Grafana is auto-configured via two provisioning files:

  • grafana/provisioning/datasources/prometheus.yml — registers the Prometheus datasource pointing at http://prometheus:9090
  • grafana/dashboards/ — dashboards loaded automatically at startup; no manual import needed

QueryFlux Studio (admin UI)

QueryFlux Studio is a Next.js web UI served separately from the proxy.
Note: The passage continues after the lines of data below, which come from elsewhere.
/-- GET_ENDPOINT_UUID (R405). -/
def execGetEndpointUuid (s : State) : Host.Outcome State Fault Refusal :=
  .next (footSpdm s (mctpAnswer "GET_ENDPOINT_UUID" (leBytes 16 s.nv.uuid.toNat) s))

/-- The message types of R405: control, SPDM, secured messages, vendor defined. -/
def mctpTypes : List Byte := [0x00, 0x05, 0x06, 0x7F]

/-- GET_MCTP_VERSION_SUPPORT (R405): whether a message type is supported; 0xFF asks for the base. -/
def execGetMctpVersionSupport (msgType : Byte) (s : State) : Host.Outcome State Fault Refusal :=
  .next (footSpdm s (mctpAnswer "GET_MCTP_VERSION_SUPPORT"
    (leBytes 1 (if msgType == 0xFF || mctpTypes.contains msgType then 0 else 0x80)) s))

/-- GET_MESSAGE_TYPE_SUPPORT (R405). -/
def execGetMessageTypeSupport (s : State) : Host.Outcome State Fault Refusal :=
  .next (footSpdm s (mctpAnswer "GET_MESSAGE_TYPE_SUPPORT" mctpTypes s))

/-- GET_VENDOR_DEFINED_MSG_SUPPORT (R405): the enterprise number ID_PEN. -/
def execGetVendorDefinedMsgSupport (s : State) : Host.Outcome State Fault Refusal :=
  .next (footSpdm s (mctpAnswer "GET_VENDOR_DEFINED_MSG_SUPPORT" (leBytes 4 s.nv.pen.toNat) s))

end Sys2Proof.Machine
end

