/-- Slew of the next boundary (R314, R315): the correction after the boundary, and the slew taken from it. -/
def slewNext (s : State) (p : Nat) : Int × Int :=
  let used : Int := match s.mc.eLast with
    | some l => if s.run.isOpen then (s.mc.sNext : Int) - ((l + s.mc.period : Nat) : Int) else 0
    | none => 0
  let r := match s.mc.heldErr with | some e => e | none => s.mc.corr - used
  let lim : Int := (p / 16 : Nat)
  (r, max (-lim) (min lim r))

/-- Period of a program, in ticks (R308). -/
def periodOf (cycles : Nat) : Nat := cdiv ((cycles + 32) * 4) 7

/-- The March counter at the opening of a step at E. An empty slot keeps the period (log entry 47). -/
def openMarch (e : Nat) (step : BitVec 64) (s : State) : March :=
  let p := match s.progs[s.seg.pslot] with | some x => periodOf x.stepCycles | none => s.mc.period
  let r := slewNext s p
  { s.mc with
    step, period := p, corr := r.1, sNext := ((e : Int) + p + r.2).toNat, eLast := some e, heldErr := none, lates := [], dones := [],
    ownLate := false, arrived := none, notice := none, agrees := Vector.replicate 6 none, agreeSent := Vector.replicate 6 none, missNext := false, start := none }

/-- The rows admitted to the step, by partition, remembered for the rolling window (R273). -/
def pushHist (l : List Adm) (s : State) : State :=
  { s with parts := Vector.ofFn (fun p => let q := s.parts[p]
      { q with admHist := (((l.filter (fun a => a.part = p)).map Adm.rows).sum :: q.admHist).take 65534 }) }

/-- The running step at its opening (R21, R33, R129, R474). -/
def openRun (e : Nat) (step : BitVec 64) (s : State) : Run :=
  let prog := s.progs[s.seg.pslot]
  { isOpen := true, openTick := e, pslot := s.seg.pslot, prog, tags := openTags s, adms := s.adm.next,
    rowreq := openAsks s prog, asked := openAsked s prog, digests := openDigests s step, pwr := s.pw.warn || s.pw.hot,
    overrun := s.run.isOpen && !s.run.overrun && (s.run.waited || decide (s.mc.sNext < e)), barrierMiss := s.mc.missNext }

/-- A checkpoint begins at a boundary unless one is being copied (R395). -/
def beginCkpt (step : BitVec 64) (s : State) : State :=
  match s.cc.ckptCopy with
  | none => { s with cc := { s.cc with ckptCopy := some step, ckptMarks := (s.cc.ckptMarks.1, s.cc.ckptMarks.2.1, s.regs.inputs) } }
  | some _ => s

/-- The PAE opens a step at E: the segment unit takes SG_NEXT, and the step's own state begins anew. -/
def openStep (e : Nat) (step : BitVec 64) (s : State) : State :=
  let s := showLast (countLate e s)
  let run := openRun e step s
  let mc := openMarch e step s
  let s := if s.seg.valid then raiseInt 8 0 s else s
  let s := clearStep (pushHist s.adm.next s)
  let s := takeIslands { s with
    run := run, mc := mc, seg := { s.seg with valid := false }
    faces := s.faces.map openFace
    parts := s.parts.map (fun q => { q with rccfOpen := q.rccf.ents.length, pdescsOpen := q.pdescs, plistsOpen := q.plists })
    adm := { taken := s.adm.taken, prevReps := s.adm.reps }
    plane := { s.plane with
      seen := s.plane.seen.filter (fun k => decide (8 ≤ k.2.2.1 ∨ k.1 = step)), passed := s.plane.passed.filter (fun k => decide (k.1 = step)) }
    err := { s.err with ecc := s.err.eccNext } }
  beginCkpt step (raiseInt 1 2 (busyDigests run.digests s))

/-- A step's number with no step to follow: the slice is SPLIT or draining (R365, R367), or the chip leaves it (R375). The
step number advances, the chip holds its state as at the boundary. -/
def closeOnly (e : Nat) (step : BitVec 64) (s : State) : State :=
  let s := showLast (countLate e s)
  beginCkpt step (raiseInt 1 2 { s with
    run := {}, adm := { taken := s.adm.taken }
    faces := s.faces.map openFace, err := { s.err with ecc := s.err.eccNext }
    mc := { s.mc with step, eLast := some e, lates := [], dones := [], ownLate := false, arrived := none, heldErr := none } })

/-- No step follows the boundary. -/
def staysClosed (s : State) : Bool := s.plane.st == .split || s.plane.st == .draining || s.plane.drainReq

/-- The candidates of the step that opens; with no batch handed over none is admitted (log entry 48). -/
def batchList (s : State) : State :=
  if s.seg.valid then s else { s with adm := { s.adm with next := [] } }

/-- The boundary window at E: actions 7 to 11, with closure between 7 and 8, and what follows. -/
def window (e : Nat) (step : BitVec 64) (first : Bool) (s : State) : State :=
  let s := batchList s
  let r := action7 first step (if agreePorts s = [] then 0 else ownWord e step s) s
  if r.1 = false then { r.2 with run := { r.2.run with isOpen := false, held := true } } else
  let s := applyClosure e r.2
  if fencedOrCut s then { s with run := { s.run with isOpen := false, held := true } } else
  let s := match s.plane.plan with
    | some pl => { s with mc := { s.mc with parent := if s.mc.root then none else parentOf s pl } }
    | none => s
  let leaving := s.plane.leaving
  let closed := staysClosed s
  let s := releaseFaces (eightNine e step (settleParts s))
  if leaving then leaveSlice (closeOnly e step s)
  else if closed then closeOnly e step s
  else openStep e step (switchEpoch step s)

/-- The first boundary of a slice, T0 of SLICE_START (R412): the slice becomes ACTIVE, DEGRADED with a cut set. A chip that is
not LOCKED by then is fenced (R306). -/
def firstBoundary (n0 : BitVec 64) (t0 : Nat) (s : State) : State :=
  if s.mc.locked = false then let t := fenceAgree 0 0 s; { t with mc := { t.mc with start := none } } else
  let s := { s with adm := { s.adm with next := [] }, seg := { s.seg with valid := false } }
  let t := window t0 n0 true s
  if t.run.isOpen then
    { t with plane := { t.plane with st := if t.plane.cut = [] then .active else .degraded }, mc := { t.mc with start := none } }
  else { t with mc := { t.mc with start := none } }

/-- The chip may cross the boundary of the running step: MARCH has issued, nothing of the chip holds it. -/
def mayClose (s : State) : Bool :=
  s.run.isOpen && s.run.acted == 6 && s.err.fatal.isNone && !fencedOrCut s && !s.cc.restarting && s.mc.locked
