/-- REGISTER_READ (R458). -/
def execRegisterRead (req : Requester) (page : Fin 32) (offset : BitVec 12) (s : State) : Host.Outcome State Fault Refusal :=
  .next (footRead s (readReg req page.val offset.toNat s))

/-- PAIR_LO_READ (R463): a read of the _LO half of a pair; another offset has no pair, and nothing is read. -/
def execPairLoRead (req : Requester) (page : Fin 32) (offset : BitVec 12) (s : State) : Host.Outcome State Fault Refusal :=
  .next (footRead s (if (pairHi page.val offset.toNat).isSome then readReg req page.val offset.toNat s else s))

end Sys2Proof.Machine
end

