/-- RESET of kind 0x0 (R413): answered, then the cold reset. -/
def execResetCold (seq : BitVec 16) (s : State) : Host.Outcome State Fault Refusal :=
  let t := footQuery s (mgmt 0x50 seq (cmdOpen s) false resetColdRun s)
  let go := cmdOpen s && seq != 0 && seq != s.cc.lastSeq && (resetColdRun s).1 == 0
  .next (if go then coldReset t else t)

/-- RESET of kind 0x1 (R413). -/
def execResetPort (seq : BitVec 16) (port : Nat) (s : State) : Host.Outcome State Fault Refusal :=
  .next (footCommand s (mgmt 0x50 seq (cmdOpen s) false (resetPortRun port) s))

/-- RESET of kind 0x2 (R398). -/
def execResetRestart (seq : BitVec 16) (s : State) : Host.Outcome State Fault Refusal :=
  .next (footCommand s (mgmt 0x50 seq (cmdOpen s) false resetRestartRun s))

/-- SELFTEST (R439). -/
def execSelftest (seq : BitVec 16) (mask : BitVec 64) (s : State) : Host.Outcome State Fault Refusal :=
  .next (footQuery s (mgmt 0x60 seq (cmdOpen s) true (answerPending 0x60 seq [(notService s, 1)] (.selftest mask) id) s))

/-- FUSE_BYPASS (R110). -/
def execFuseBypass (seq : BitVec 16) (core array column : Nat) (s : State) : Host.Outcome State Fault Refusal :=
  let t := mgmt 0x61 seq (cmdOpen s) false (fuseBypassRun core array column) s
  .next { footCommand s t with nv := { s.nv with bypass := t.nv.bypass } }

end Sys2Proof.Machine
end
It talks to the Admin REST API on port 9000.

Start: cd ui/queryflux-studio && npm run dev (or build and serve for production)
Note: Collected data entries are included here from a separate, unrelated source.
/-! ### Training words -/

/-- MACC: nothing to do for an absent segment or target (SKIPPED) and for a segment that does not train; one tile of a training
segment adds each of its contributions, canonical NaNs for a poisoned tile, to its element's exact sum, modulo the accumulator's 128 bits, marks the tensor touched
and changes no other byte of memory; with no ACTIVE tensor it is discarded and counted (R155, R208, R211, R212).
Commands that it shows to complete, on the conditions that it states: macc. -/
def Obligations.GradientsContributed : Prop :=
  ∀ (core : CoreIx) (s : State) (i : Nat) (w : IWord), WordReady s (64 + core.val) (clusterDown s (clusterOf core)) i w → wOp w = 0x80 →
    let sg := s.run.segs.getD (fld w 48 12) {}
    let tgt := fld w 60 4
    let matB := bitAt w 64
    let e := slotOf s sg.slot
    (s.run.segs.length ≤ fld w 48 12 ∨ bitAt e.tmask tgt = false →
      exec (.macc core) s = .next { s with run := wordOver (64 + core.val) i 4 w s.run }) ∧
    (fld w 48 12 < s.run.segs.length → bitAt e.tmask tgt = true → segTrains s sg = false →
      exec (.macc core) s = .next { s with run := wordOver (64 + core.val) i 0 w s.run }) ∧
    (fld w 48 12 < s.run.segs.length → bitAt e.tmask tgt = true → segTrains s sg = true → fld w 95 16 = 1 →
      let wd := contribBytes (fld w 46 2)
      let els := tileBytes matB e.rank
      let raw := if unitPoison s i 0 = true then (List.replicate els (leBytes wd (contribFmt (fld w 46 2)).nanc)).flatten
        else memRead s.cores[core].store (fld w 65 15 * 128) (els * wd)
      let vals := (chunk wd els raw).map (fun b =>
        fpDecode (contribFmt (fld w 46 2)) (leNat b))
      let parts := ((tileElems (targetOf s tgt) matB e.rank (fld w 80 15)).zip vals).filterMap (fun x => x.1.1.map (fun k => (k, x.2)))
      (findTensor s sg.part sg.slot sg.version tgt matB = none → ∃ t, exec (.macc core) s = .next t ∧
        t = { s with parts := t.parts, run := t.run } ∧ wordPassed s t (64 + core.val) ∧
        t.parts[sg.part].counted.trainDiscard = s.parts[sg.part].counted.trainDiscard + parts.length) ∧
      (∀ ix, findTensor s sg.part sg.slot sg.version tgt matB = some ix →
        let T := tabGet {} s.tensors ix
        let n := tensorElems s T
        T.repset = 0xFFF → Memory.wf s.hbm = true → tabWf {} s.tensors = true →
        badRead s T.master (4 * n) = false → badRead s T.moments (8 * n) = false → badRead s T.acc (16 * n) = false →
        ∃ t, exec (.macc core) s = .next t ∧ wordPassed s t (64 + core.val) ∧
          t = { s with hbm := t.hbm, tensors := t.tensors, parts := t.parts, uuNow := t.uuNow, uuAdd := t.uuAdd, run := t.run } ∧
          (∀ k, k < n → accSum t.hbm T k =
            sgn 128 (twos 128 (accSum s.hbm T k + ((parts.filter (fun x => x.1 == k)).map (fun x => (xaQuant x.2 T.wForce).1)).sum))) ∧
          (∀ x, x < T.acc ∨ T.acc + 16 * n ≤ x → memByte t.hbm x = memByte s.hbm x) ∧
          (∀ jx, jx ≠ ix → tabGet {} t.tensors jx = tabGet {} s.tensors jx) ∧
          ((∃ x ∈ parts, x.1 < n) → (tabGet {} t.tensors ix).touched = true ∧ t.run.summary.getLsbD sg.part.val = true) ∧
          (tabGet {} t.tensors ix).stepNan = (T.stepNan || parts.any (fun x => decide (x.1 < n) && (xaQuant x.2 T.wForce).2.2)) ∧
          (tabGet {} t.tensors ix).steps = T.steps ∧ (tabGet {} t.tensors ix).st = T.st))
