@[simp] theorem footCommand_pending (s t : State) : (footCommand s t).pending = s.pending := rfl
@[simp] theorem footCommand_out (s t : State) : (footCommand s t).out = t.out := rfl
@[simp] theorem footCommand_freeIx (s t : State) : (footCommand s t).freeIx = t.freeIx := rfl
@[simp] theorem footCommand_nv (s t : State) : (footCommand s t).nv = { s.nv with svnMin := max s.nv.svnMin t.nv.svnMin } := rfl
@[simp] theorem footCommand_cc (s t : State) : (footCommand s t).cc = t.cc := rfl
@[simp] theorem footCommand_sec (s t : State) : (footCommand s t).sec = keepLc s t := rfl
@[simp] theorem footCommand_regs (s t : State) : (footCommand s t).regs = t.regs := rfl
@[simp] theorem footCommand_mc (s t : State) : (footCommand s t).mc = t.mc := rfl
@[simp] theorem footCommand_plane (s t : State) : (footCommand s t).plane = t.plane := rfl
@[simp] theorem footCommand_ports (s t : State) : (footCommand s t).ports = t.ports := rfl
@[simp] theorem footCommand_epoch (s t : State) : (footCommand s t).epoch = s.epoch := rfl
@[simp] theorem footCommand_epochPend (s t : State) : (footCommand s t).epochPend = t.epochPend := rfl
@[simp] theorem footCommand_progs (s t : State) : (footCommand s t).progs = t.progs := rfl
@[simp] theorem footCommand_instStatus (s t : State) : (footCommand s t).instStatus = t.instStatus := rfl
@[simp] theorem footCommand_cores (s t : State) : (footCommand s t).cores = keepAssign s t := rfl
@[simp] theorem footCommand_clusters (s t : State) : (footCommand s t).clusters = t.clusters := rfl
@[simp] theorem footCommand_hbm (s t : State) : (footCommand s t).hbm = t.hbm := rfl
@[simp] theorem footCommand_slots (s t : State) : (footCommand s t).slots = t.slots := rfl
@[simp] theorem footCommand_vrecs (s t : State) : (footCommand s t).vrecs = t.vrecs := rfl
@[simp] theorem footCommand_attrNext (s t : State) : (footCommand s t).attrNext = t.attrNext := rfl
@[simp] theorem footCommand_evictNext (s t : State) : (footCommand s t).evictNext = t.evictNext := rfl
@[simp] theorem footCommand_residentNext (s t : State) : (footCommand s t).residentNext = t.residentNext := rfl
@[simp] theorem footCommand_tensors (s t : State) : (footCommand s t).tensors = t.tensors := rfl
@[simp] theorem footCommand_tensorNext (s t : State) : (footCommand s t).tensorNext = t.tensorNext := rfl
@[simp] theorem footCommand_tdigs (s t : State) : (footCommand s t).tdigs = t.tdigs := rfl
@[simp] theorem footCommand_freezeNext (s t : State) : (footCommand s t).freezeNext = t.freezeNext := rfl
@[simp] theorem footCommand_uuAdd (s t : State) : (footCommand s t).uuAdd = t.uuAdd := rfl
@[simp] theorem footCommand_uuOpt (s t : State) : (footCommand s t).uuOpt = t.uuOpt := rfl
@[simp] theorem footCommand_uuBusy (s t : State) : (footCommand s t).uuBusy = t.uuBusy := rfl
@[simp] theorem footCommand_uuNow (s t : State) : (footCommand s t).uuNow = t.uuNow := rfl
@[simp] theorem footCommand_recs (s t : State) : (footCommand s t).recs = t.recs := rfl
@[simp] theorem footCommand_parts (s t : State) : (footCommand s t).parts = t.parts := rfl
@[simp] theorem footCommand_rings (s t : State) : (footCommand s t).rings = t.rings := rfl
@[simp] theorem footCommand_faces (s t : State) : (footCommand s t).faces = t.faces := rfl
@[simp] theorem footCommand_seg (s t : State) : (footCommand s t).seg = t.seg := rfl
@[simp] theorem footCommand_rcc (s t : State) : (footCommand s t).rcc = t.rcc := rfl
@[simp] theorem footCommand_run (s t : State) : (footCommand s t).run = t.run := rfl
@[simp] theorem footCommand_adm (s t : State) : (footCommand s t).adm = t.adm := rfl
@[simp] theorem footCommand_err (s t : State) : (footCommand s t).err = t.err := rfl
@[simp] theorem footCommand_pw (s t : State) : (footCommand s t).pw = t.pw := rfl

@[simp] theorem footEnd_pending (s t : State) : (footEnd s t).pending = s.pending := rfl
@[simp] theorem footEnd_out (s t : State) : (footEnd s t).out = t.out := rfl
@[simp] theorem footEnd_freeIx (s t : State) : (footEnd s t).freeIx = t.freeIx := rfl
@[simp] theorem footEnd_nv (s t : State) : (footEnd s t).nv = s.nv := rfl
@[simp] theorem footEnd_cc (s t : State) : (footEnd s t).cc = t.cc := rfl
@[simp] theorem footEnd_sec (s t : State) : (footEnd s t).sec = keepLc s t := rfl
@[simp] theorem footEnd_regs (s t : State) : (footEnd s t).regs = t.regs := rfl
@[simp] theorem footEnd_mc (s t : State) : (footEnd s t).mc = t.mc := rfl
@[simp] theorem footEnd_plane (s t : State) : (footEnd s t).plane = t.plane := rfl
@[simp] theorem footEnd_ports (s t : State) : (footEnd s t).ports = t.ports := rfl
@[simp] theorem footEnd_epoch (s t : State) : (footEnd s t).epoch = t.epoch := rfl
@[simp] theorem footEnd_epochPend (s t : State) : (footEnd s t).epochPend = t.epochPend := rfl
@[simp] theorem footEnd_progs (s t : State) : (footEnd s t).progs = t.progs := rfl
@[simp] theorem footEnd_instStatus (s t : State) : (footEnd s t).instStatus = t.instStatus := rfl
@[simp] theorem footEnd_cores (s t : State) : (footEnd s t).cores = t.cores := rfl
@[simp] theorem footEnd_clusters (s t : State) : (footEnd s t).clusters = t.clusters := rfl
@[simp] theorem footEnd_hbm (s t : State) : (footEnd s t).hbm = t.hbm := rfl
@[simp] theorem footEnd_slots (s t : State) : (footEnd s t).slots = t.slots := rfl
@[simp] theorem footEnd_vrecs (s t : State) : (footEnd s t).vrecs = t.vrecs := rfl
@[simp] theorem footEnd_attrNext (s t : State) : (footEnd s t).attrNext = t.attrNext := rfl
@[simp] theorem footEnd_evictNext (s t : State) : (footEnd s t).evictNext = t.evictNext := rfl
@[simp] theorem footEnd_residentNext (s t : State) : (footEnd s t).residentNext = t.residentNext := rfl
@[simp] theorem footEnd_tensors (s t : State) : (footEnd s t).tensors = t.tensors := rfl
@[simp] theorem footEnd_tensorNext (s t : State) : (footEnd s t).tensorNext = t.tensorNext := rfl
@[simp] theorem footEnd_tdigs (s t : State) : (footEnd s t).tdigs = t.tdigs := rfl
@[simp] theorem footEnd_freezeNext (s t : State) : (footEnd s t).freezeNext = t.freezeNext := rfl
@[simp] theorem footEnd_uuAdd (s t : State) : (footEnd s t).uuAdd = t.uuAdd := rfl
@[simp] theorem footEnd_uuOpt (s t : State) : (footEnd s t).uuOpt = t.uuOpt := rfl
@[simp] theorem footEnd_uuBusy (s t : State) : (footEnd s t).uuBusy = t.uuBusy := rfl
@[simp] theorem footEnd_uuNow (s t : State) : (footEnd s t).uuNow = t.uuNow := rfl
@[simp] theorem footEnd_recs (s t : State) : (footEnd s t).recs = t.recs := rfl
@[simp] theorem footEnd_parts (s t : State) : (footEnd s t).parts = t.parts := rfl
@[simp] theorem footEnd_rings (s t : State) : (footEnd s t).rings = t.rings := rfl
@[simp] theorem footEnd_faces (s t : State) : (footEnd s t).faces = t.faces := rfl
@[simp] theorem footEnd_seg (s t : State) : (footEnd s t).seg = t.seg := rfl
@[simp] theorem footEnd_rcc (s t : State) : (footEnd s t).rcc = t.rcc := rfl
@[simp] theorem footEnd_run (s t : State) : (footEnd s t).run = t.run := rfl
@[simp] theorem footEnd_adm (s t : State) : (footEnd s t).adm = t.adm := rfl
@[simp] theorem footEnd_err (s t : State) : (footEnd s t).err = t.err := rfl
@[simp] theorem footEnd_pw (s t : State) : (footEnd s t).pw = t.pw := rfl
Default URL: http://localhost:3001

Pages

PageWhat it shows
DashboardLive query rate, error rate, avg latency, translation rate; cluster health grid; recent queries
ClustersAll cluster groups and member clusters — health, running/queued counts, enable/disable, max concurrency
QueriesSearchable, filterable query history — SQL, status, duration, engine, routing trace
EnginesEngine registry — supported engines, connection types, config fields

Studio requires Postgres persistence to be configured — query history, cluster config, and dashboard stats are read from the DB. Without Postgres, the clusters page works (from in-memory state) but history pages return empty.


Admin REST API

The admin API is served on port 9000 alongside /metrics. An OpenAPI spec is available at http://localhost:9000/openapi.json and the Swagger UI at http://localhost:9000/docs.

Endpoints

MethodPathDescription
GET/healthHealth check
GET/metricsPrometheus metrics
GET/admin/clustersLive cluster state (all groups)
PATCH/admin/clusters/{group}/{cluster}Update cluster (enable/disable, max concurrency)
GET/admin/queriesQuery history (paginated, filterable)
GET/admin/statsAggregated stats for the last hour
GET/admin/engine-stats?hours=NPer-engine aggregated stats
GET/admin/group-stats?hours=NPer-cluster-group aggregated stats
GET/admin/enginesDistinct engine types in query log
GET/admin/engine-registryFull engine descriptor catalog
GET/PUT/DELETE/admin/config/clusters/{name}Cluster config CRUD (Postgres required)
GET/admin/config/clustersList all persisted cluster configs
GET/PUT/DELETE/admin/config/groups/{name}Cluster group config CRUD (Postgres required)
GET/admin/config/groupsList all persisted group configs
GET/openapi.jsonOpenAPI spec
GET/docsSwagger UI

Config CRUD endpoints (/admin/config/*) require Postgres persistence. The in-memory store supports reading live cluster state but not persisted config management.